• DESCRIPTION OF THE TASK: Copy out exactly the lines below that run from the one holding "some (0x3E, f)" to the one holding "some (0x05, f)", keeping both of those lines and no others.

Data excerpts:
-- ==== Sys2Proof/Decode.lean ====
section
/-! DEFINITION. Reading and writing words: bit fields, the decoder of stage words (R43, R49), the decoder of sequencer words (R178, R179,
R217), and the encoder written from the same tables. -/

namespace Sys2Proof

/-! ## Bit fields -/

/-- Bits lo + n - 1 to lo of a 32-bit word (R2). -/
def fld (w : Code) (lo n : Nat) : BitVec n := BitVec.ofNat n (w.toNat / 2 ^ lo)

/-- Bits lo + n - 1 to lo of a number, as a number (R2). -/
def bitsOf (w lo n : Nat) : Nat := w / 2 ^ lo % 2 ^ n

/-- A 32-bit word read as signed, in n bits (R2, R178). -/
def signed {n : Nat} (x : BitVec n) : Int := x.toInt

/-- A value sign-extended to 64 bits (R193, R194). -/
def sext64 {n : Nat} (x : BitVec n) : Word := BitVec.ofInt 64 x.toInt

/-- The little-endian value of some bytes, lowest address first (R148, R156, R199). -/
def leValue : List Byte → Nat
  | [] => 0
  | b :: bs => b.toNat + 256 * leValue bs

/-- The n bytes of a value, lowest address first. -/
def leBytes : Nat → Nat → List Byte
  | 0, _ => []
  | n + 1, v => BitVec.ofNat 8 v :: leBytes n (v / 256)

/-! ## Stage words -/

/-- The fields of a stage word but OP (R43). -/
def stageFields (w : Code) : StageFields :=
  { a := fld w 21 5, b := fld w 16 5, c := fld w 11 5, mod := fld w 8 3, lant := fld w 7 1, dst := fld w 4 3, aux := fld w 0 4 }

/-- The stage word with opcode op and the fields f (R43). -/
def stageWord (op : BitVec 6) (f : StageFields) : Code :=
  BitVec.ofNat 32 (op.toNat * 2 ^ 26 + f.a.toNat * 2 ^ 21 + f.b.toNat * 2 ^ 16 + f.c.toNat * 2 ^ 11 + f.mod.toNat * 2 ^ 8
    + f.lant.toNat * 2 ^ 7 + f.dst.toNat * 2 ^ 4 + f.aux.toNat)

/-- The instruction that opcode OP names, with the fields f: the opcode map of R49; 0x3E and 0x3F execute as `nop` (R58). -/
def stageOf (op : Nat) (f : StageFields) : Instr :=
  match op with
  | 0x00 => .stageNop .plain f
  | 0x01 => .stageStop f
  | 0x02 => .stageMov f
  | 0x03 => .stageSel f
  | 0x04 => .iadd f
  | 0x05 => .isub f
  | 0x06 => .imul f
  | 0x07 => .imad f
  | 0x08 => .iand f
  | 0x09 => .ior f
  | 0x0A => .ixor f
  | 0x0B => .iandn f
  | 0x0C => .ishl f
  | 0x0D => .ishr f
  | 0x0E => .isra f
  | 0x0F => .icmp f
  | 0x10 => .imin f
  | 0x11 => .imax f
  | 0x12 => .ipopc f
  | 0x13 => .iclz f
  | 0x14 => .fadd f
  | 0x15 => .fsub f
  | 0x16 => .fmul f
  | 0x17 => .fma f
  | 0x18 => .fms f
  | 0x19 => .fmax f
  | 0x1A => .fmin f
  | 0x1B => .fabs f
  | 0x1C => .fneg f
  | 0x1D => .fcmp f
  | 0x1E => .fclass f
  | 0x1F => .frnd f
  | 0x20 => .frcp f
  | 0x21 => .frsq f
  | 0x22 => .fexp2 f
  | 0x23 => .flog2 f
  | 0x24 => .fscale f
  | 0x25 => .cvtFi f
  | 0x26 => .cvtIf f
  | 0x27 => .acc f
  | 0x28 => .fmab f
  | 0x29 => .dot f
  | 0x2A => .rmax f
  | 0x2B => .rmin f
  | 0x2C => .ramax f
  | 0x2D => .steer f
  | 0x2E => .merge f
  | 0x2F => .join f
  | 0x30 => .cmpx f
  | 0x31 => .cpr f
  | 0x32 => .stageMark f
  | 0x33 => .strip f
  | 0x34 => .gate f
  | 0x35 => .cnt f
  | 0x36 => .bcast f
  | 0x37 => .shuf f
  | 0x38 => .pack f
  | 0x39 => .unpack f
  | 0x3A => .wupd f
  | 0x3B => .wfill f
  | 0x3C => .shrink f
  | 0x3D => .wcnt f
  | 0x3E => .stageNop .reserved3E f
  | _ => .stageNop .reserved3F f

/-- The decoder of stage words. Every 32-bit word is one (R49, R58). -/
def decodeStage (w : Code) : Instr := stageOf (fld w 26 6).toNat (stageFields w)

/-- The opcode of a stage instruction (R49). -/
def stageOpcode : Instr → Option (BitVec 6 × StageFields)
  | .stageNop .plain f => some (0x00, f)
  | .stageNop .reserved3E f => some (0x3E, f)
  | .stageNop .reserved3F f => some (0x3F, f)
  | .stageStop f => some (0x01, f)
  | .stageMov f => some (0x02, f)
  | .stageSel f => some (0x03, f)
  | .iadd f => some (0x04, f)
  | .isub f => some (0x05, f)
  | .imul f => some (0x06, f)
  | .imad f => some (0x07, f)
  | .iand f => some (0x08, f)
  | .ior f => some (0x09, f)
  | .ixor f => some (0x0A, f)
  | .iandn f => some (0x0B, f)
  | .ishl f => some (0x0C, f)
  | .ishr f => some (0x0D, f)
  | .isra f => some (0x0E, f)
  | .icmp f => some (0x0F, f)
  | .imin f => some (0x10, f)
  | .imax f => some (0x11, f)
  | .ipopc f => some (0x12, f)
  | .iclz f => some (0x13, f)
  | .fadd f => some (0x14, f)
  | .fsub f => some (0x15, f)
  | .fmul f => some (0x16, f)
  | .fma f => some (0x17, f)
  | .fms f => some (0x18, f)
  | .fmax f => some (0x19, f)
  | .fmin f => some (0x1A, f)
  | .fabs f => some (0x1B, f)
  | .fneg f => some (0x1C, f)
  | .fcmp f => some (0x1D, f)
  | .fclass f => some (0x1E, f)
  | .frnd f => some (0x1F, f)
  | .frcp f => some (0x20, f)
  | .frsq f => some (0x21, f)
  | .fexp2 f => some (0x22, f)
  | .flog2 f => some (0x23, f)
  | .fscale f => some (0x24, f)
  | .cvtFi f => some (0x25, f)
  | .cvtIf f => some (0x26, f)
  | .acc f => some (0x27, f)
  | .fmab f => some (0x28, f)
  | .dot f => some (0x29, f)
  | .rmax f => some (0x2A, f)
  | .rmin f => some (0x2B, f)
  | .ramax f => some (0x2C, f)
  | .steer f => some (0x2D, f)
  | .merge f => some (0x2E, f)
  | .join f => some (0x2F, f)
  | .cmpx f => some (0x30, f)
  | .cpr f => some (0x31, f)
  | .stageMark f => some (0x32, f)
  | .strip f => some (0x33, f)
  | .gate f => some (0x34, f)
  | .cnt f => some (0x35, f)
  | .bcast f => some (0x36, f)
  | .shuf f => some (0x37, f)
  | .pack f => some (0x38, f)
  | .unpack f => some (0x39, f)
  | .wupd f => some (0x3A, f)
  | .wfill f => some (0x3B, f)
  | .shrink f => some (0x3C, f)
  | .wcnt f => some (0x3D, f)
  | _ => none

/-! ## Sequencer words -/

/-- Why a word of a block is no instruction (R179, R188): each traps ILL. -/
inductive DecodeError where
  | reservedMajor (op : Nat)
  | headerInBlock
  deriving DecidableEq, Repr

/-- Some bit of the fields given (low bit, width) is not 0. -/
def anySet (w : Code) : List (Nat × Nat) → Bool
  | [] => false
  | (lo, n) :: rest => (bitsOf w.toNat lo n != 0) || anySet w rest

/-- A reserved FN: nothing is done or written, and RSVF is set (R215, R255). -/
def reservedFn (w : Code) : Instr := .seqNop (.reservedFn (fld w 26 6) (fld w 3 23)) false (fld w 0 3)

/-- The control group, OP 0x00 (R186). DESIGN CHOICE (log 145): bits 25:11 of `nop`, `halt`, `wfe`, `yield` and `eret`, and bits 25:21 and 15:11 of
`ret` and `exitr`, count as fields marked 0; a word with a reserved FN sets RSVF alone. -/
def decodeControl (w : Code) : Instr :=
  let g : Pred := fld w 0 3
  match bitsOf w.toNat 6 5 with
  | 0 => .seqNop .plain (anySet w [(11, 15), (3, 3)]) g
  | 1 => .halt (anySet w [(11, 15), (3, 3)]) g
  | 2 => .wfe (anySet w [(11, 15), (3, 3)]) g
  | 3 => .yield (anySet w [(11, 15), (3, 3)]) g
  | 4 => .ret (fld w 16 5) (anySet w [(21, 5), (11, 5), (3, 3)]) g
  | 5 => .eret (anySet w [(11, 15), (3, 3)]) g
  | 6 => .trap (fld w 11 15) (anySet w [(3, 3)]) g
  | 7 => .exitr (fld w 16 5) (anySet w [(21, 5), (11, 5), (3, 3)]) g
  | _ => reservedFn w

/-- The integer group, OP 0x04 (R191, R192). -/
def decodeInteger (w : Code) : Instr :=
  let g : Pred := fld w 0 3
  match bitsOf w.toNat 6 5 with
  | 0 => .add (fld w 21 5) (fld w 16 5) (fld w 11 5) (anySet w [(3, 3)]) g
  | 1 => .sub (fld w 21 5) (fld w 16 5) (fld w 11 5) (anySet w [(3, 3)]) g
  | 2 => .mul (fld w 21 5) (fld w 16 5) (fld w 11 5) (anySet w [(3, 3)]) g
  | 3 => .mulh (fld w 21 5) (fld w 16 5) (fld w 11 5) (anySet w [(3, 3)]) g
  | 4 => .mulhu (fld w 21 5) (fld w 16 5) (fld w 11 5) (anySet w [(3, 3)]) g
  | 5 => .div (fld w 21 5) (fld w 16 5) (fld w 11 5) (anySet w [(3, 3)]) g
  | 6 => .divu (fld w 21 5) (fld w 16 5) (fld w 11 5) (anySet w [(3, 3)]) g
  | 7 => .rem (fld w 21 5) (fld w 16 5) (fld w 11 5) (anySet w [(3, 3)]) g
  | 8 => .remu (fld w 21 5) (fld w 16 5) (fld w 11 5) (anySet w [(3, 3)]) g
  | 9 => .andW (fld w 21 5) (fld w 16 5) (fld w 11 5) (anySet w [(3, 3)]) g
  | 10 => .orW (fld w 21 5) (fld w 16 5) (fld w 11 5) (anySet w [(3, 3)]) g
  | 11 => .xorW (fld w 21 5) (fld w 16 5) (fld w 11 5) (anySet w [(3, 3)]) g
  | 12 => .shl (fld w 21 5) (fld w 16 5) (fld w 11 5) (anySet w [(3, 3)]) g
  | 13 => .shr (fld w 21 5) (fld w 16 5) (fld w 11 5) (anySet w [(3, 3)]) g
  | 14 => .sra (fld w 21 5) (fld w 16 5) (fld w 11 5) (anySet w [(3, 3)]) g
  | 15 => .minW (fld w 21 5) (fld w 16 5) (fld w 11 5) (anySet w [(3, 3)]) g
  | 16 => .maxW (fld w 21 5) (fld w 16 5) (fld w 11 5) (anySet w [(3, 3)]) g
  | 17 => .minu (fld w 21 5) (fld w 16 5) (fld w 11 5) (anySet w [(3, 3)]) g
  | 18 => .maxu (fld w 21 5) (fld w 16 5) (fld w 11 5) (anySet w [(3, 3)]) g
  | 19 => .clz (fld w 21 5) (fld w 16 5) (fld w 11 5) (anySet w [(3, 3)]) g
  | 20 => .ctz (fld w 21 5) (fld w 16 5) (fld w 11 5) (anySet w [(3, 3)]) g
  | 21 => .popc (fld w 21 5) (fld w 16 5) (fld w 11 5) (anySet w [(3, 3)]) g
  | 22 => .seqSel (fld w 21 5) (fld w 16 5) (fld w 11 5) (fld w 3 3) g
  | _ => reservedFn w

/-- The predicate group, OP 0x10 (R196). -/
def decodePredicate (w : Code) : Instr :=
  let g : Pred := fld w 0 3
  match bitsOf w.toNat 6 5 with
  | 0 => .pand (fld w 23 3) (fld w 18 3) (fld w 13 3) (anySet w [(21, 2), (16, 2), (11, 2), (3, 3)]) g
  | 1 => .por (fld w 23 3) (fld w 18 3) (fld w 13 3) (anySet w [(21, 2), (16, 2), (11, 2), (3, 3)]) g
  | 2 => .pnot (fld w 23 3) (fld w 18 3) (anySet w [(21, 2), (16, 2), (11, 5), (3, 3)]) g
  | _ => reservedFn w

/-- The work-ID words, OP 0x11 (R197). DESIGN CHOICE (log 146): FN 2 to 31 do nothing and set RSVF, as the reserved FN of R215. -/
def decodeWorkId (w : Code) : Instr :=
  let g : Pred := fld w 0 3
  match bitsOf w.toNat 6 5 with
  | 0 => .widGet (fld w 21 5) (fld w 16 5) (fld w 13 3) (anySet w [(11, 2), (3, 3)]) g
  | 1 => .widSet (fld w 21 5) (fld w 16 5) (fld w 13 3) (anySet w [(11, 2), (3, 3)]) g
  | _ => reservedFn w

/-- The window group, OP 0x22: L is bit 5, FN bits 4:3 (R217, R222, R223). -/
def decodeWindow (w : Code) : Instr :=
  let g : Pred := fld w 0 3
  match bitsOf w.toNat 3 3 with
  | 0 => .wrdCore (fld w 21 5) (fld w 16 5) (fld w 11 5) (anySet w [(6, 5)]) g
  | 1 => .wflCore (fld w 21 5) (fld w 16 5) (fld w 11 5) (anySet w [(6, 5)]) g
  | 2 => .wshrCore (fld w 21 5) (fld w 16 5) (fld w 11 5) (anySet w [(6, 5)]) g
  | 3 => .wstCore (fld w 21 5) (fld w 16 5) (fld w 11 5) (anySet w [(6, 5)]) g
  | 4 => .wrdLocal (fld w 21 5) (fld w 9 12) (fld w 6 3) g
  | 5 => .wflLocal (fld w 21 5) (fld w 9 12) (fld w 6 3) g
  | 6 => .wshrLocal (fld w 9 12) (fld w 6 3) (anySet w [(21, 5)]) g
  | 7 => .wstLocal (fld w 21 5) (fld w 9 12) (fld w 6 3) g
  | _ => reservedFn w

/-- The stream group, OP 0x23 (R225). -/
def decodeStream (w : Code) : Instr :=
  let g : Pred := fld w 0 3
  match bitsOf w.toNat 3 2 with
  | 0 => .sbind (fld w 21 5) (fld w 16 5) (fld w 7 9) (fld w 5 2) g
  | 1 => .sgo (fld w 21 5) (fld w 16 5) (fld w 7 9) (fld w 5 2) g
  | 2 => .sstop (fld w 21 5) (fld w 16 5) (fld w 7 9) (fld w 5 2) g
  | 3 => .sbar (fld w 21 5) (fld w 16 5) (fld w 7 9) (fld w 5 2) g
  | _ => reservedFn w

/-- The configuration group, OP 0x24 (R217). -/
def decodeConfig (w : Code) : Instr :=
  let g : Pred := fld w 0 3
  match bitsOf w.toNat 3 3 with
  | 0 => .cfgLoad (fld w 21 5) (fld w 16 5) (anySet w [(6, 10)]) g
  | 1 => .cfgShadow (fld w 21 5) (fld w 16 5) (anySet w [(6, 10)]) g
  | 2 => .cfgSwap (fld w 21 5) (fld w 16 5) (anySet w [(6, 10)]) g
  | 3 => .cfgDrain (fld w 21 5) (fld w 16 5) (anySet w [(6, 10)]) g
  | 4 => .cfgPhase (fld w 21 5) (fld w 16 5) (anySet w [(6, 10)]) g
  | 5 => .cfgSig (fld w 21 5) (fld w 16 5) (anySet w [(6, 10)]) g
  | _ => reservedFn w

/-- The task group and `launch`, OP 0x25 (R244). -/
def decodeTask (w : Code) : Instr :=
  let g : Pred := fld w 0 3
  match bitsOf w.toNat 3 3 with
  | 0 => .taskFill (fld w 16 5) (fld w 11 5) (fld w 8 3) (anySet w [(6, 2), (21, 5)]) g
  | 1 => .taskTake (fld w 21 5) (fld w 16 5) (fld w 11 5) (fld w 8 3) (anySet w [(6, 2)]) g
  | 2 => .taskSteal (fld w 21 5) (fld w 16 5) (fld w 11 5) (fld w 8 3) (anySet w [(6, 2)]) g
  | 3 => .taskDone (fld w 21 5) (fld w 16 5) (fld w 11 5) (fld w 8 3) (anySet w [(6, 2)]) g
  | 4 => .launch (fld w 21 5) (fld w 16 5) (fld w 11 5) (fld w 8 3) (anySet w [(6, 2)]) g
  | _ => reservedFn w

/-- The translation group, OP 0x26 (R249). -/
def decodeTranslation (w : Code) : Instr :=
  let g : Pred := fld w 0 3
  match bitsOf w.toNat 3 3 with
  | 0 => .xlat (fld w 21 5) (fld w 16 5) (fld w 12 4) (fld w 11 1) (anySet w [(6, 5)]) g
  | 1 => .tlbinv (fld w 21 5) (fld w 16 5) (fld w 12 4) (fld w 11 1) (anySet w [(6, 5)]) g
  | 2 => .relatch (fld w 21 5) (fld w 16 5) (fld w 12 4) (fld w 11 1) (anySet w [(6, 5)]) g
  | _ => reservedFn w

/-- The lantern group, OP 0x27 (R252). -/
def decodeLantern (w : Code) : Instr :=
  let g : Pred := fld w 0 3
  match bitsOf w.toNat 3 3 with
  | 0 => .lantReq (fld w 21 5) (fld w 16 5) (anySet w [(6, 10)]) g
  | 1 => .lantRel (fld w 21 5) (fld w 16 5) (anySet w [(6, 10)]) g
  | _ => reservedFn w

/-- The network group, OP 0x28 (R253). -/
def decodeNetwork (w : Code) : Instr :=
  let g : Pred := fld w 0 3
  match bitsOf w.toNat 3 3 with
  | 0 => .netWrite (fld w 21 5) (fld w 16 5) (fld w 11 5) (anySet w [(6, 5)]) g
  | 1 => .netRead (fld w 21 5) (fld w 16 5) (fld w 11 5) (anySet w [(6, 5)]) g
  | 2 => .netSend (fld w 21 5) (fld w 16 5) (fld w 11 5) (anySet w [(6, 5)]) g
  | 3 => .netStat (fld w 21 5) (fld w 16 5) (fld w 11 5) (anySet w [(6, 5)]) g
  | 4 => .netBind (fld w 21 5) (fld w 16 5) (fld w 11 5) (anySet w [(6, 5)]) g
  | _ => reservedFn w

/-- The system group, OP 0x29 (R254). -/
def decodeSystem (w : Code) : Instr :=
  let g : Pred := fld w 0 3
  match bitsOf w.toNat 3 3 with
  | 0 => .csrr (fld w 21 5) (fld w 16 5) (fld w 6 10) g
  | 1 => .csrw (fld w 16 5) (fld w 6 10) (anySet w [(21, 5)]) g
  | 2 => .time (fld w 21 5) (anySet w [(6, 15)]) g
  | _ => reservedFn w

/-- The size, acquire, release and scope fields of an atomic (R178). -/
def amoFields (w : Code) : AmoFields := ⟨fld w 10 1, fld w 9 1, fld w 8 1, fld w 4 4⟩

• OUTPUT FOR THIS TASK:
  | .stageNop .reserved3E f => some (0x3E, f)
  | .stageNop .reserved3F f => some (0x3F, f)
  | .stageStop f => some (0x01, f)
  | .stageMov f => some (0x02, f)
  | .stageSel f => some (0x03, f)
  | .iadd f => some (0x04, f)
  | .isub f => some (0x05, f)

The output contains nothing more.